Anyone stayed at any of these?  We are thinking about the one in maggie valley NC or maybe the one in new market VA at endless caverns.  We are looking for a family friendly camping experience where DH can enjoy the race and we won't go deaf in the meantime!


----------



## Triple E (Feb 5, 2011)

Re: nascar rv resorts

I know H2H1 enjoys camping at the races.  Hollis should be reading this soon so just hang in there.   :approve:


----------



## H2H1 (Feb 5, 2011)

Re: nascar rv resorts

we love Atlanta, they have all type of camping area to camp in, $150 -4500.00 for RVs the high end is for the whole season and all races at the track. the 150.00 is for that weekend race. You can park there all week long. However you better hurry if you want a spot they are going fast. we lost one race so everyone is getting first shot at the Sept. race camping sites. btw Sept race is a night race and it is nice and cool. Once you have a spot it is your for then on until to don't confirm it the following year.PM me if you want more infor


----------



## captainmomma (Feb 6, 2011)

Re: nascar rv resorts

thanks we might try that next year but this year we are looking at nascar rv resorts... they are campgrounds that have big screens for the races to watch in the pavillion areas and have festivities for the races.  We were just wondering how good some of these places really are....   www.nascarrvresorts.com


----------



## H2H1 (Feb 6, 2011)

Re: nascar rv resorts



well it not going to be the same, at the tracks you can meet the drivers and actually put your hands on the cars.

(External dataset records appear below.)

-- ==== Sys2Proof/Machine/Params.lean ====
section
/-! DEFINITION. The default parameters of 00_scope.md R8 to R16 and the default coefficient ROM of 42_resample.md
R130. -/

namespace Sys2Proof.Machine

/-- Rows 0 to 7 of the default RESAMPLE_ROM (42_resample.md R130). -/
def romRows0 : List RomRow :=
  [ ⟨0x0c39#16, 0x66ad#16, 0x0d46#16, 0xffdf#16⟩
  , ⟨0x0b39#16, 0x6696#16, 0x0e5f#16, 0xffd8#16⟩
  , ⟨0x0a44#16, 0x6669#16, 0x0f83#16, 0xffd0#16⟩
  , ⟨0x095a#16, 0x6626#16, 0x10b4#16, 0xffc8#16⟩
  , ⟨0x087d#16, 0x65cd#16, 0x11f0#16, 0xffbf#16⟩
  , ⟨0x07ab#16, 0x655e#16, 0x1338#16, 0xffb6#16⟩
  , ⟨0x06e4#16, 0x64d9#16, 0x148c#16, 0xffac#16⟩
  , ⟨0x0628#16, 0x643f#16, 0x15eb#16, 0xffa1#16⟩ ]

/-- Rows 8 to 15 of the default RESAMPLE_ROM (42_resample.md R130). -/
def romRows8 : List RomRow :=
  [ ⟨0x0577#16, 0x638f#16, 0x1756#16, 0xff96#16⟩
  , ⟨0x04d1#16, 0x62cb#16, 0x18cb#16, 0xff8a#16⟩
  , ⟨0x0435#16, 0x61f3#16, 0x1a4c#16, 0xff7e#16⟩
  , ⟨0x03a4#16, 0x6106#16, 0x1bd7#16, 0xff71#16⟩
  , ⟨0x031c#16, 0x6007#16, 0x1d6c#16, 0xff64#16⟩
  , ⟨0x029f#16, 0x5ef5#16, 0x1f0b#16, 0xff56#16⟩
  , ⟨0x022a#16, 0x5dd0#16, 0x20b3#16, 0xff48#16⟩
  , ⟨0x01be#16, 0x5c9a#16, 0x2264#16, 0xff3a#16⟩ ]

/-- Rows 16 to 23 of the default RESAMPLE_ROM (42_resample.md R130). -/
def romRows16 : List RomRow :=
  [ ⟨0x015b#16, 0x5b53#16, 0x241e#16, 0xff2c#16⟩
  , ⟨0x0101#16, 0x59fc#16, 0x25e0#16, 0xff1e#16⟩
  , ⟨0x00ae#16, 0x5896#16, 0x27a9#16, 0xff10#16⟩
  , ⟨0x0063#16, 0x5720#16, 0x297a#16, 0xff02#16⟩
  , ⟨0x001f#16, 0x559d#16, 0x2b50#16, 0xfef4#16⟩
  , ⟨0xffe2#16, 0x540d#16, 0x2d2c#16, 0xfee8#16⟩
  , ⟨0xffac#16, 0x5270#16, 0x2f0d#16, 0xfedb#16⟩
  , ⟨0xff7c#16, 0x50c7#16, 0x30f3#16, 0xfed0#16⟩ ]

/-- Rows 24 to 31 of the default RESAMPLE_ROM (42_resample.md R130). -/
def romRows24 : List RomRow :=
  [ ⟨0xff53#16, 0x4f14#16, 0x32dc#16, 0xfec6#16⟩
  , ⟨0xff2e#16, 0x4d57#16, 0x34c8#16, 0xfebd#16⟩
  , ⟨0xff0f#16, 0x4b91#16, 0x36b6#16, 0xfeb6#16⟩
  , ⟨0xfef5#16, 0x49c2#16, 0x38a5#16, 0xfeb0#16⟩
  , ⟨0xfedf#16, 0x47ed#16, 0x3a95#16, 0xfeac#16⟩
  , ⟨0xfece#16, 0x4611#16, 0x3c85#16, 0xfeab#16⟩
  , ⟨0xfec0#16, 0x4430#16, 0x3e74#16, 0xfeac#16⟩
  , ⟨0xfeb6#16, 0x424a#16, 0x4060#16, 0xfeaf#16⟩ ]

/-- Rows 0 to 31 of the default RESAMPLE_ROM. -/
def romLowerHalf : List RomRow := romRows0 ++ romRows8 ++ romRows16 ++ romRows24

/-- A row with its four coefficients reversed. -/
def mirrorRow (r : RomRow) : RomRow := ⟨r.c3, r.c2, r.c1, r.c0⟩

/-- The default RESAMPLE_ROM: rows 32 to 63 are rows 31 down to 0 with their coefficients reversed,
`ROM[63-k][j] = ROM[k][3-j]` (42_resample.md R130). -/
def defaultRom : List RomRow := romLowerHalf ++ romLowerHalf.reverse.map mirrorRow

/-- The default parameters, each the value its rule of 00_scope.md gives (R8 to R16). -/
def defaultParams : Params where
  scratchBytes := 2512
  scratchReset := .zero
  endian := .little
  histBytes := 16
  rom := defaultRom
  round := .sum
  mixForm := .doc
  numReverb := 1
  maxChunks := 4
  refused := []

/-- EXT_ADMIT(addr, n, kind) (00_scope.md R16): no clause of the parameter refuses the access. -/
def extAdmits (p : Params) (addr : Word) (n : Nat) (kind : Access) : Bool :=
  !p.refused.any fun c =>
    decide (c.first ≤ addr.toNat) && decide (addr.toNat ≤ c.last) && c.size == n && c.kind == kind

end Sys2Proof.Machine
end

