-- ==== Sys2Proof/Safety.lean ====
section
/-! DEFINITION. The terms the statements use: which scratch and external accesses are admitted, what a state reads at
an address, which bytes a command may touch, and what a sound state of the machine is. -/

namespace Sys2Proof.Machine

/-! ### Admitted operands -/

/-- The `n` bytes from scratch offset `a` lie in the scratch; nothing is asked when there are none
(20_memory.md R46). -/
def State.holds (s : State) (a n : Nat) : Prop := n = 0 ∨ a + n ≤ s.cfg.scratchBytes

/-- The `n` samples from scratch offset `a` are aligned and lie in the scratch; nothing is asked when there are none
(20_memory.md R46, R48). -/
def State.holdsSamples (s : State) (a n : Nat) : Prop := n = 0 ∨ a % 2 = 0 ∧ a + 2 * n ≤ s.cfg.scratchBytes

/-- The `n` bytes from external address `a` may be read in one access (00_scope.md R16), and the host has written none
of them during the run, so that the read does not race (20_memory.md R69). -/
def State.mayRead (s : State) (a : Word) (n : Nat) : Prop := extAdmits s.cfg a n .read = true ∧ quiet s a n = true

/-- The `n` accesses of `w` bytes each from external address `a` upward may be read. -/
def State.readable (s : State) (a : Word) (w n : Nat) : Prop := ∀ k, k < n → s.mayRead (addrAdd a (w * k)) w

/-- The `n` accesses of `w` bytes each from external address `a` upward may be written: admitted, and outside the
command list (00_scope.md R16, 20_memory.md R67). -/
def State.writable (s : State) (a : Word) (w n : Nat) : Prop :=
  ∀ k, k < n → extAdmits s.cfg (addrAdd a (w * k)) w .write = true ∧
    overlapsCommandList s (addrAdd a (w * k)) w = false

/-! ### What a state reads -/

/-- Byte `i` of external memory from `a`, mod 2^32 (20_memory.md R62). -/
def State.extByte (s : State) (a : Word) (i : Nat) : Byte := Memory.read s.ext (addrAdd a i).toNat

/-- The signed 16-bit value at external address `a` (00_scope.md R18, ExtRead16). -/
def State.extSample (s : State) (a : Word) : Int := sext16 (ofBytes s.cfg.endian (extBytes s a 2))

/-- The signed 32-bit value at external address `a` (00_scope.md R18, ExtRead32). -/
def State.extLong (s : State) (a : Word) : Int := sext32 (ofBytes s.cfg.endian (extBytes s a 4))

/-- The coefficient `coef(p, r, j)` (10_state.md R27), an unwritten byte taken as 0. -/
def State.bookCoef (s : State) (p r j : Nat) : Int :=
  sext16 (ofBytes s.cfg.endian
    [(Book.read s.book (coefOffset p r j)).getD 0, (Book.read s.book (coefOffset p r j + 1)).getD 0])

/-- Both rows of predictor entry `p` are written in the book (10_state.md R27). -/
def State.predictorLoaded (s : State) (p : Nat) : Prop :=
  ∀ k, k < 32 → (Book.read s.book (32 * p + k)).isSome = true

/-! ### Which bytes -/

/-- `x` is one of the `n` offsets from `a`. -/
def inSpan (a n x : Nat) : Prop := a ≤ x ∧ x < a + n

/-- `x` is one of the `n` external addresses from `a`, mod 2^32. -/
def inExtSpan (a : Word) (n x : Nat) : Prop := ∃ i, i < n ∧ x = (addrAdd a i).toNat

/-- `t` is `s` but for the scratch bytes of `P` and the external bytes of `Q`: every register, every other byte of
both memories and everything else is as it was. -/
structure Changed (s t : State) (P Q : Nat → Prop) : Prop where
  rest : t = { s with scratch := t.scratch, ext := t.ext }
  scratch : ∀ x, ¬ P x → Memory.read t.scratch x = Memory.read s.scratch x
  ext : ∀ x, ¬ Q x → Memory.read t.ext x = Memory.read s.ext x

/-- No byte. -/
def noByte : Nat → Prop := fun _ => False

/-- The two spans of `n` scratch bytes share none. -/
def apart (a n b m : Nat) : Prop := a + n ≤ b ∨ b + m ≤ a

/-- The two spans of external bytes share none. -/
def extApart (a : Word) (n : Nat) (b : Word) (m : Nat) : Prop :=
  ∀ i j, i < n → j < m → addrAdd a i ≠ addrAdd b j

/-! ### ADPCM (41_adpcm.md R109 to R112) -/

/-- Delta `q` of the packet whose first byte is at scratch offset `src` (R109). -/
def State.packetDelta (s : State) (src q : Nat) : Int :=
  let b := (Memory.read s.scratch (src + 1 + q / 2)).toNat
  scaledDelta (if q % 2 = 0 then b / 16 else b % 16) ((Memory.read s.scratch src).toNat / 16)

/-- The predictor index of the packet at scratch offset `src` (R109). -/
def State.packetPredictor (s : State) (src : Nat) : Nat := (Memory.read s.scratch src).toNat % 16

/-- Output `j` of a half: shifted, then saturated (R111, R112). -/
def adpcmOutput (coefficient : Nat → Nat → Int) (prev1 prev2 : Int) (d : Nat → Int) (j : Nat) : Int :=
  sat16 (asr (coefficient 0 j * prev2 + coefficient 1 j * prev1 + d j * 2 ^ 11
    + ((List.range j).map fun k => coefficient 1 (j - k - 1) * d k).sum) 11)

/-- The eight outputs of half `h` of the packet at `src` of `s` stand in `t` from scratch offset `e`, computed from the
two samples in front of them in `t` (R111). -/
def halfDecoded (s t : State) (src h e : Nat) : Prop :=
  ∀ j, j < 8 → scratchSample t (e + 2 * j) =
    adpcmOutput (s.bookCoef (s.packetPredictor src)) (scratchSample t (e - 2)) (scratchSample t (e - 4))
      (fun k => s.packetDelta src (8 * h + k)) j

/-- Where the history comes from (41_adpcm.md R110). -/
def State.adpcmSource (s : State) (flags : BitVec 8) (addr : Word) : Word :=
  if flagLoop flags then s.ctx.loopAddr.getD 0 else addr

/-- Sample `k` of the history prefix (41_adpcm.md R110). -/
def State.adpcmHistory (s : State) (flags : BitVec 8) (addr : Word) (k : Nat) : Int :=
  if flagInit flags then 0 else s.extSample (addrAdd (s.adpcmSource flags addr) (2 * k))

/-! ### INTERLEAVE (44_mix_interleave.md R153) -/

/-- What a group of INTERLEAVE reads at offset `a`: an output of an earlier group where the ranges overlap so, else
what was there before the command (44_mix_interleave.md R153). -/
def interleaveSource (s t : State) (o g a : Nat) : Int :=
  if o ≤ a ∧ a < o + 32 * g then scratchSample t a else scratchSample s a

/-! ### RESAMPLE (42_resample.md R121 to R126) -/

/-- The history RESAMPLE starts from: zero under INIT, else the record at `addr` (R121). -/
def State.resampleHistory (s : State) (flags : BitVec 8) (addr : Word) : ResampleHistory :=
  if flagInit flags then { h := [0, 0, 0, 0], pacc := 0, ofs := 0, rh := [] }
  else
    { h := (List.range 4).map fun k => s.extSample (addrAdd addr (2 * k))
      pacc := mod16 (s.extSample (addrAdd addr 8))
      ofs := mod16 (s.extSample (addrAdd addr 10)) % 8
      rh := (List.range 8).map fun k => s.extSample (addrAdd addr (16 + 2 * k)) }

/-- The window pointer before the first output (R122), as an offset. -/
def windowOffset (flags : BitVec 8) (inp : Nat) (hist : ResampleHistory) : Nat :=
  if flagRestart flags then inp + 2 * hist.ofs - 24 else inp - 8

/-- The scratch bytes the window set-up writes: the history, and with RESTART the 16 bytes below IN (R122). -/
def windowBytes (flags : BitVec 8) (inp : Nat) (hist : ResampleHistory) (x : Nat) : Prop :=
  inSpan (windowOffset flags inp hist) 8 x ∨ flagRestart flags = true ∧ inSpan (inp - 16) 16 x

Good luck on your adventure

PS you can sit at home and watch it on a big screen TV also. just not the same as hearing the engines roaring down the track.


----------



## captainmomma (Feb 6, 2011)

Re: nascar rv resorts

Yeah, I know, last track we went to was Dover before my daughter was born.  I just don't want to take her until she is a little older and a little less likely to pull her ear protection off.  Besides my DH is the big fan not me.


----------



## H2H1 (Feb 6, 2011)

Re: nascar rv resorts

well yes you do have a good point . my grand daughter is 5 and it is a little boring for her. So yes by all means take it in a control environment.


----------